The first zoning only included 4 acres for open space near Lacamas Lake, but city leaders have since acquired 100 acres to conserve as forested land and natural space and create a multi-use trail that will someday circle Lacamas Lake.

That and other land acquisitions since the zoning decisions in 2013 mean city leaders need to reconfigure their overhead view of the area, said Camas Senior Planner Sarah Fox.

“Back in 2010 and 2013, the property owners still weren’t too sure what they were planning to do, but now, several have sold their land to the city,” Fox said.

The sale included about 40 acres of North Shore land that city leaders had earmarked for residential development, but that will now become part of the city’s planned trail network around the lake and greenspace protected for future generations.

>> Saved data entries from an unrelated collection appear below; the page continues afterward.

-- ==== Sys2Proof/Machine/Service.lean ====
section
/-! DEFINITION. Service records to system software (16_front_end R388), and the residency requests of
PGREQ (11_translation R276). -/

namespace Sys2Proof.Machine

open Sys2Proof

/-- The service ring of a context has room, and no record is held back (R388). -/
def serviceRoom (s : State) (asid : Nat) : Bool :=
  ((s.context? asid).map fun c => c.serviceFree != 0 && c.serviceHeld == []).getD false

/-- System software is told that records have been posted.
DESIGN CHOICE (notes/assumptions/72). -/
def serviceMessage (asid : Nat) (s : State) : State := { s with msix := s.msix ++ [Config.serviceVector asid] }

/-- The 64 bytes of a service record (R388 Table 16-10). -/
def serviceBytes (r : ServiceRec) : List Byte :=
  leBytes 1 r.kind ++ leBytes 1 r.code ++ leBytes 2 r.asid ++ leBytes 4 (r.task % 2 ^ 32) ++ leBytes 8 r.address.toNat ++
    leBytes 8 r.length ++ leBytes 4 r.parent ++ leBytes 1 r.flags ++ leBytes 1 0 ++ leBytes 2 r.bundle ++ leBytes 32 0

/-- Writes records into the service ring of a context, from record `n` of it on. -/
def writeService (asid : Nat) : Nat → List ServiceRec → State → State
  | _, [], s => s
  | n, r :: rs, s =>
    writeService asid (n + 1) rs
      { s with host := Memory.setN s.host (Config.serviceRing asid + 64 * (n % Config.serviceSlots asid)) (serviceBytes r) }

/-- Records enter the service ring of a context, which has room for them. -/
def enterService (asid : Nat) (rs : List ServiceRec) (s : State) : State :=
  let n := ((s.context? asid).map fun c => c.service.length).getD 0
  (writeService asid n rs s).modContext asid fun c =>
    { c with service := c.service ++ rs, serviceFree := c.serviceFree - rs.length }

/-- Posts a service record of a context: firmware holds it while the service ring is full (R388). -/
def postService (r : ServiceRec) (s : State) : State :=
  if serviceRoom s r.asid then serviceMessage r.asid (enterService r.asid [r] s)
  else s.modContext r.asid fun c => { c with serviceHeld := c.serviceHeld ++ [r] }

/-- A context holds a service record that a task caused: the task stays stopped (R388). The record of a work ring knows
the 32 bits that the ring's entry gave. -/
def serviceHolds (s : State) (task : Nat) : Bool :=
  s.ctxs.any fun (_, c) => c.serviceHeld.any fun r => r.task == task || (r.kind == 4 && r.task == task % 2 ^ 32)

/-- What a residency request finds in a page. -/
inductive Residency
  | resident | missing | invalid
  deriving DecidableEq, Repr

/-- A page as a residency request judges it (11_translation R276). -/
def residency (w : Bool) : WalkEnd → Residency
  | .leaf e => if w && !e.w then .missing else .resident
  | .nonResident _ _ _ _ => .missing
  | .failed _ => .invalid

/-- The pages of a range outside the heap window, with what a residency request finds there: the base,
the bytes and the finding. The first argument bounds the number of pages. -/
def residencyPages (s : State) (asid : Nat) (c : Context) (w : Bool) :
    Nat → Nat → Nat → List (Nat × Nat × Residency)
  | 0, _, _ => []
  | f + 1, va, stop =>
    if stop ≤ va then []
    else if touchesHeap c va 1 then residencyPages s asid c w f (c.hb + c.hl) stop
    else
      let r := (walk s asid va 0x140).1
      (va, pageEnd va r - va, residency w r) :: residencyPages s asid c w f (pageEnd va r) stop

/-- The pages that a residency request covers. -/
def requestPages (s : State) (asid va len : Nat) (w : Bool) : List (Nat × Nat × Residency) :=
  match s.context? asid with
  | some c => residencyPages s asid c w (len / 2 ^ 16 + 3) va (min (va + len) (2 ^ 48))
  | none => [(va, len, .invalid)]

/-- Firmware passes one request for each missing page to system software. -/
def askPages (asid task va len : Nat) (w : Bool) (s : State) : State :=
  ((requestPages s asid va len w).filter fun p => p.2.2 == .missing).foldl (fun s (a, n, _) =>
    postService { kind := 1, code := 0, asid := asid, task := task, address := BitVec.ofNat 64 a, length := n,
                  parent := 0, flags := if w then 1 else 0, bundle := 0 } s) s

end Sys2Proof.Machine
end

“The continuous trail network is no longer just a vision,” Fox said. “This is happening.”

And now that the city owns several “major pieces of land” in the North Shore, which city leaders plan to protect from residential and commercial development, city officials have reached out to the community to see what Camas residents want to see in the North Shore.

The city started its outreach efforts in September 2019, posing questions to the community on social media sites, creating a “frequently asked questions” document for people to access online and interviewing property owners and community leaders throughout the fall.

On Nov. 21, the city held a community forum to discuss the North Shore and explain what subarea planning entails.

The city does not have to plan the area at such a detailed level. As Fox recently told the Post-Record, the zoning designations in North Shore that city leaders passed in 2013 mean the area could be developed by private housing and commercial developers. In fact, some businesses have expressed interest in siting in North Shore already, Fox said. If city leaders decide to go into “phase two” of the subarea planning, the city could develop a more detailed set of planning guidelines for the North Shore that are based on the values community members express during this “phase one” outreach.

Community members will have another chance to weigh in on some of those ideas for the North Shore at the city’s visioning workshop on Feb. 4. The workshop will include a report of information the city has gathered through its public outreach efforts and give participants a chance to engage in a group activity that helps map the future of the North Shore.